**Prompt**
Return every record below exactly.

= Beginning of Section =

-- ==== Sys2Proof/Machine/Hart.lean ====
section
/-! DEFINITION. The instructions of a hart and the events of its epochs (04 R110-R144): each is performed on the hart's
state, waits for its lines as a miss, waits at the head of the reorder buffer for earlier commits, or traps. -/

namespace Sys2Proof.Machine

/-- The hart may issue an instruction: it runs, no head-of-buffer operation and no I/O access is outstanding, and a PAUSE or a
WRS.STO has run out (R106); time moves to its end. -/
def State.hartIssue (s : State) (h : Nat) : Option State :=
  let v := s.hart h
  if !s.hartOn h || v.head.isSome || v.io.isSome || !v.mayRetire then none
  else match v.wait with
    | none => some s
    | some .wfi => none
    | some (.pause t) => some ((s.toMclk t).setHart h { v with wait := none })
    | some (.wrs t) => some ((s.toMclk t).setHart h { v with wait := none })

/-- Whether a FENCE still holds the hart's loads and stores (R131). -/
def HartState.fenced (v : HartState) : Bool := v.fenceWait && (!v.closed.isEmpty || v.cbos != 0)

/-- funct3 of a load or store (the RISC-V base format). -/
def funct3 (size : MemSize) (sx : Bool) : Nat :=
  (match size with
    | .b => 0 | .h => 1 | .w => 2 | .d => 3 | .q => 4) + (if sx then 0 else 4)

/-- The word of TASK.SUBMIT rd, rs1 (R110), and its register fields. -/
def submitWord (rd rs1 : Reg) : BitVec 32 := BitVec.ofNat 32 (rs1.val <<< 15 + rd.val <<< 7 + 0x2B)
def submitRd (w : BitVec 32) : Reg := Fin.ofNat 32 (bits w.toNat 11 7)
def submitRs1 (w : BitVec 32) : Reg := Fin.ofNat 32 (bits w.toNat 19 15)

/-- The transformed instruction that mtinst and htinst hold after a guest-page fault (R106): the instruction with its
immediate and rs1 fields as the Privileged Manual gives; `off` is the address offset of a misaligned half. -/
def tinstOf (i : Instr) (off : Nat) : Nat :=
  let r (rs2 f3 rd op : Nat) : Nat := rs2 <<< 20 + off <<< 15 + f3 <<< 12 + rd <<< 7 + op
  match i with
  | .load _ rd _ _ size sx fp => r 0 (funct3 size (sx || size == .d || fp)) rd.val (if fp then 0x07 else 0x03)
  | .store _ rs2 _ _ size fp => r rs2.val (funct3 size true) 0 (if fp then 0x27 else 0x23)
  | .amo _ rd _ rs2 op size aqrl =>
    let f5 := match op with
      | .swap => 1 | .add => 0 | .xor => 4 | .and => 12 | .or => 8 | .min => 16 | .max => 20 | .minu => 24 | .maxu => 28 | .cas => 5
    f5 <<< 27 + aqrl.toNat <<< 25 + r rs2.val (funct3 size true) rd.val 0x2F
  | .lr _ rd _ size aqrl => 2 <<< 27 + aqrl.toNat <<< 25 + r 0 (funct3 size true) rd.val 0x2F
  | .sc _ rd _ rs2 size aqrl => 3 <<< 27 + aqrl.toNat <<< 25 + r rs2.val (funct3 size true) rd.val 0x2F
  | .cboInval _ _ => 2 <<< 12 + 0x0F
  | .cboClean _ _ => 1 <<< 20 + 2 <<< 12 + 0x0F
  | .cboFlush _ _ => 2 <<< 20 + 2 <<< 12 + 0x0F
  | .cboZero _ _ => 4 <<< 20 + 2 <<< 12 + 0x0F
  | _ => 0

/-- Trap of an instruction: the transformed instruction goes with a guest-page fault of a load or store only (R106); poison
is logged as 0x4010 (R431). -/
def State.trapOn (s : State) (h : Nat) (t : Trap) (i : Instr) (off : Nat) : State :=
  let s1 := if t.cause = 19 then s.record (corePg (s.coreOf h)) 1 0x4010 t.tval (s.coreDetail h 0 (s.coreOf h)) false else s
  s1.takeTrap h t (if t.cause = 21 ∨ t.cause = 23 then tinstOf i off else 0) false

/-- The illegal-instruction exception, with the instruction's bits (R106), and the virtual-instruction exception. -/
def illegal (insn : Nat) : Trap := ⟨2, insn, 0⟩
def virtualInsn (insn : Nat) : Trap := ⟨22, insn, 0⟩

/-- The parts of an access: one, or two where it spans two lines (R140): address and bytes. -/
def accessParts (va n : Nat) : List (Nat × Nat) :=
  if va % 64 + n ≤ 64 then [(va, n)] else [(va, 64 - va % 64), ((va + 64 - va % 64) % 2 ^ 64, n - (64 - va % 64))]

/-- A physical part of an access: address, bytes, kind (0 main memory, 1 NC, 2 I/O). -/
structure Part where
  pa : Nat
  n : Nat
  kind : Nat
  deriving DecidableEq, Repr

/-- What the translation of an access gives: a trap, a line that a walk must ask for, or its parts. -/
inductive Placed where
  | stop (t : Trap)
  | ask (line : Nat)
  | parts (ps : List Part)
  deriving DecidableEq, Repr

/-- Translate every part before any is performed (R140). -/
def State.parts (s : State) (h : Nat) (write : Bool) : List (Nat × Nat) → Placed
  | [] => .parts []
  | (va, n) :: t =>
    match s.translate h va write false false with
    | .stop x => .stop x
    | .ask l => .ask l
    | .place pa k =>
      match s.parts h write t with
      | .parts ps => .parts (⟨pa, n, k⟩ :: ps)
      | x => x

/-- Bring every line, in order; the lines missing otherwise, or none when some line must wait (R129). -/
def State.bringAll (s : State) (h : Nat) (own : Bool) : List Nat → Option (State × List Nat)
  | [] => some (s, [])
  | l :: t =>
    match s.bring h l own with
    | .wait => none
    | .miss => match s.bringAll h own t with
      | none => none
      | some (s1, ms) => some (s1, l :: ms)
    | .ready s1 => s1.bringAll h own t

/-- The value of all parts, lowest bytes first (R5): a part that bypasses the caches comes from the line that came for it (R109). -/
def State.partsValue (s : State) (h : Nat) : List Part → Nat
  | [] => 0
  | p :: t => s.hartValue h p.pa p.n (p.kind == 1) + (s.partsValue h t) <<< (8 * p.n)

/-- Write a loaded value: integer registers sign- or zero-extended, floating-point ones NaN-boxed. -/
def Arch.putLoaded (a : Arch) (rd : Reg) (n v : Nat) (sx fp : Bool) : Arch :=
  if fp then a.putF rd (w64 (v % 2 ^ (8 * n) + (if n < 8 then (2 ^ 64 - 2 ^ (8 * n)) else 0)))
  else a.putX rd (extendTo n v sx)

/-- The exception that a refused or failed request of an instruction raises (R32, R70), at the address the instruction names. -/
def accessTrap (s : State) (h : Nat) (i : Instr) : Trap :=
  let a := (s.hart h).a
  match i with
  | .load _ _ rs1 off _ _ _ => ⟨5, (a.getX rs1 + off.signExtend 64).toNat, 0⟩
  | .store _ _ rs1 off _ _ => ⟨7, (a.getX rs1 + off.signExtend 64).toNat, 0⟩
  | .ioRegionAccess _ _ rs1 off _ _ write => ⟨if write then 7 else 5, (a.getX rs1 + off.signExtend 64).toNat, 0⟩
  | .amo _ _ rs1 _ _ _ _ => ⟨7, (a.getX rs1).toNat, 0⟩
  | .sc _ _ rs1 _ _ _ => ⟨7, (a.getX rs1).toNat, 0⟩
  | .cboZero _ rs1 => ⟨7, (a.getX rs1).toNat, 0⟩
  | .cboClean _ rs1 => ⟨7, (a.getX rs1).toNat, 0⟩
  | .cboFlush _ rs1 => ⟨7, (a.getX rs1).toNat, 0⟩
  | .cboInval _ rs1 => ⟨7, (a.getX rs1).toNat, 0⟩
  | .lr _ _ rs1 _ _ => ⟨5, (a.getX rs1).toNat, 0⟩
  | .taskSubmit _ insn => ⟨5, (a.getX (submitRs1 insn)).toNat, 0⟩
  | _ => ⟨5, 0, 0⟩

= End of Section =

**Solution for this task**
-- ==== Sys2Proof/Machine/Hart.lean ====
section
/-! DEFINITION. The instructions of a hart and the events of its epochs (04 R110-R144): each is performed on the hart's
state, waits for its lines as a miss, waits at the head of the reorder buffer for earlier commits, or traps. -/

namespace Sys2Proof.Machine

/-- The hart may issue an instruction: it runs, no head-of-buffer operation and no I/O access is outstanding, and a PAUSE or a
WRS.STO has run out (R106); time moves to its end. -/
def State.hartIssue (s : State) (h : Nat) : Option State :=
  let v := s.hart h
  if !s.hartOn h || v.head.isSome || v.io.isSome || !v.mayRetire then none
  else match v.wait with
    | none => some s
    | some .wfi => none
    | some (.pause t) => some ((s.toMclk t).setHart h { v with wait := none })
    | some (.wrs t) => some ((s.toMclk t).setHart h { v with wait := none })

/-- Whether a FENCE still holds the hart's loads and stores (R131). -/
def HartState.fenced (v : HartState) : Bool := v.fenceWait && (!v.closed.isEmpty || v.cbos != 0)

/-- funct3 of a load or store (the RISC-V base format). -/
def funct3 (size : MemSize) (sx : Bool) : Nat :=
  (match size with
    | .b => 0 | .h => 1 | .w => 2 | .d => 3 | .q => 4) + (if sx then 0 else 4)

/-- The word of TASK.SUBMIT rd, rs1 (R110), and its register fields. -/
def submitWord (rd rs1 : Reg) : BitVec 32 := BitVec.ofNat 32 (rs1.val <<< 15 + rd.val <<< 7 + 0x2B)
def submitRd (w : BitVec 32) : Reg := Fin.ofNat 32 (bits w.toNat 11 7)
def submitRs1 (w : BitVec 32) : Reg := Fin.ofNat 32 (bits w.toNat 19 15)

/-- The transformed instruction that mtinst and htinst hold after a guest-page fault (R106): the instruction with its
immediate and rs1 fields as the Privileged Manual gives; `off` is the address offset of a misaligned half. -/
def tinstOf (i : Instr) (off : Nat) : Nat :=
  let r (rs2 f3 rd op : Nat) : Nat := rs2 <<< 20 + off <<< 15 + f3 <<< 12 + rd <<< 7 + op
  match i with
  | .load _ rd _ _ size sx fp => r 0 (funct3 size (sx || size == .d || fp)) rd.val (if fp then 0x07 else 0x03)
  | .store _ rs2 _ _ size fp => r rs2.val (funct3 size true) 0 (if fp then 0x27 else 0x23)
  | .amo _ rd _ rs2 op size aqrl =>
    let f5 := match op with
      | .swap => 1 | .add => 0 | .xor => 4 | .and => 12 | .or => 8 | .min => 16 | .max => 20 | .minu => 24 | .maxu => 28 | .cas => 5
    f5 <<< 27 + aqrl.toNat <<< 25 + r rs2.val (funct3 size true) rd.val 0x2F
  | .lr _ rd _ size aqrl => 2 <<< 27 + aqrl.toNat <<< 25 + r 0 (funct3 size true) rd.val 0x2F
  | .sc _ rd _ rs2 size aqrl => 3 <<< 27 + aqrl.toNat <<< 25 + r rs2.val (funct3 size true) rd.val 0x2F
  | .cboInval _ _ => 2 <<< 12 + 0x0F
  | .cboClean _ _ => 1 <<< 20 + 2 <<< 12 + 0x0F
  | .cboFlush _ _ => 2 <<< 20 + 2 <<< 12 + 0x0F
  | .cboZero _ _ => 4 <<< 20 + 2 <<< 12 + 0x0F
  | _ => 0

/-- Trap of an instruction: the transformed instruction goes with a guest-page fault of a load or store only (R106); poison
is logged as 0x4010 (R431). -/
def State.trapOn (s : State) (h : Nat) (t : Trap) (i : Instr) (off : Nat) : State :=
  let s1 := if t.cause = 19 then s.record (corePg (s.coreOf h)) 1 0x4010 t.tval (s.coreDetail h 0 (s.coreOf h)) false else s
  s1.takeTrap h t (if t.cause = 21 ∨ t.cause = 23 then tinstOf i off else 0) false

/-- The illegal-instruction exception, with the instruction's bits (R106), and the virtual-instruction exception. -/
def illegal (insn : Nat) : Trap := ⟨2, insn, 0⟩
def virtualInsn (insn : Nat) : Trap := ⟨22, insn, 0⟩

/-- The parts of an access: one, or two where it spans two lines (R140): address and bytes. -/
def accessParts (va n : Nat) : List (Nat × Nat) :=
  if va % 64 + n ≤ 64 then [(va, n)] else [(va, 64 - va % 64), ((va + 64 - va % 64) % 2 ^ 64, n - (64 - va % 64))]

/-- A physical part of an access: address, bytes, kind (0 main memory, 1 NC, 2 I/O). -/
structure Part where
  pa : Nat
  n : Nat
  kind : Nat
  deriving DecidableEq, Repr

/-- What the translation of an access gives: a trap, a line that a walk must ask for, or its parts. -/
inductive Placed where
  | stop (t : Trap)
  | ask (line : Nat)
  | parts (ps : List Part)
  deriving DecidableEq, Repr

/-- Translate every part before any is performed (R140). -/
def State.parts (s : State) (h : Nat) (write : Bool) : List (Nat × Nat) → Placed
  | [] => .parts []
  | (va, n) :: t =>
    match s.translate h va write false false with
    | .stop x => .stop x
    | .ask l => .ask l
    | .place pa k =>
      match s.parts h write t with
      | .parts ps => .parts (⟨pa, n, k⟩ :: ps)
      | x => x

/-- Bring every line, in order; the lines missing otherwise, or none when some line must wait (R129). -/
def State.bringAll (s : State) (h : Nat) (own : Bool) : List Nat → Option (State × List Nat)
  | [] => some (s, [])
  | l :: t =>
    match s.bring h l own with
    | .wait => none
    | .miss => match s.bringAll h own t with
      | none => none
      | some (s1, ms) => some (s1, l :: ms)
    | .ready s1 => s1.bringAll h own t

/-- The value of all parts, lowest bytes first (R5): a part that bypasses the caches comes from the line that came for it (R109). -/
def State.partsValue (s : State) (h : Nat) : List Part → Nat
  | [] => 0
  | p :: t => s.hartValue h p.pa p.n (p.kind == 1) + (s.partsValue h t) <<< (8 * p.n)

/-- Write a loaded value: integer registers sign- or zero-extended, floating-point ones NaN-boxed. -/
def Arch.putLoaded (a : Arch) (rd : Reg) (n v : Nat) (sx fp : Bool) : Arch :=
  if fp then a.putF rd (w64 (v % 2 ^ (8 * n) + (if n < 8 then (2 ^ 64 - 2 ^ (8 * n)) else 0)))
  else a.putX rd (extendTo n v sx)

/-- The exception that a refused or failed request of an instruction raises (R32, R70), at the address the instruction names. -/
def accessTrap (s : State) (h : Nat) (i : Instr) : Trap :=
  let a := (s.hart h).a
  match i with
  | .load _ _ rs1 off _ _ _ => ⟨5, (a.getX rs1 + off.signExtend 64).toNat, 0⟩
  | .store _ _ rs1 off _ _ => ⟨7, (a.getX rs1 + off.signExtend 64).toNat, 0⟩
  | .ioRegionAccess _ _ rs1 off _ _ write => ⟨if write then 7 else 5, (a.getX rs1 + off.signExtend 64).toNat, 0⟩
  | .amo _ _ rs1 _ _ _ _ => ⟨7, (a.getX rs1).toNat, 0⟩
  | .sc _ _ rs1 _ _ _ => ⟨7, (a.getX rs1).toNat, 0⟩
  | .cboZero _ rs1 => ⟨7, (a.getX rs1).toNat, 0⟩
  | .cboClean _ rs1 => ⟨7, (a.getX rs1).toNat, 0⟩
  | .cboFlush _ rs1 => ⟨7, (a.getX rs1).toNat, 0⟩
  | .cboInval _ rs1 => ⟨7, (a.getX rs1).toNat, 0⟩
  | .lr _ _ rs1 _ _ => ⟨5, (a.getX rs1).toNat, 0⟩
  | .taskSubmit _ insn => ⟨5, (a.getX (submitRs1 insn)).toNat, 0⟩
  | _ => ⟨5, 0, 0⟩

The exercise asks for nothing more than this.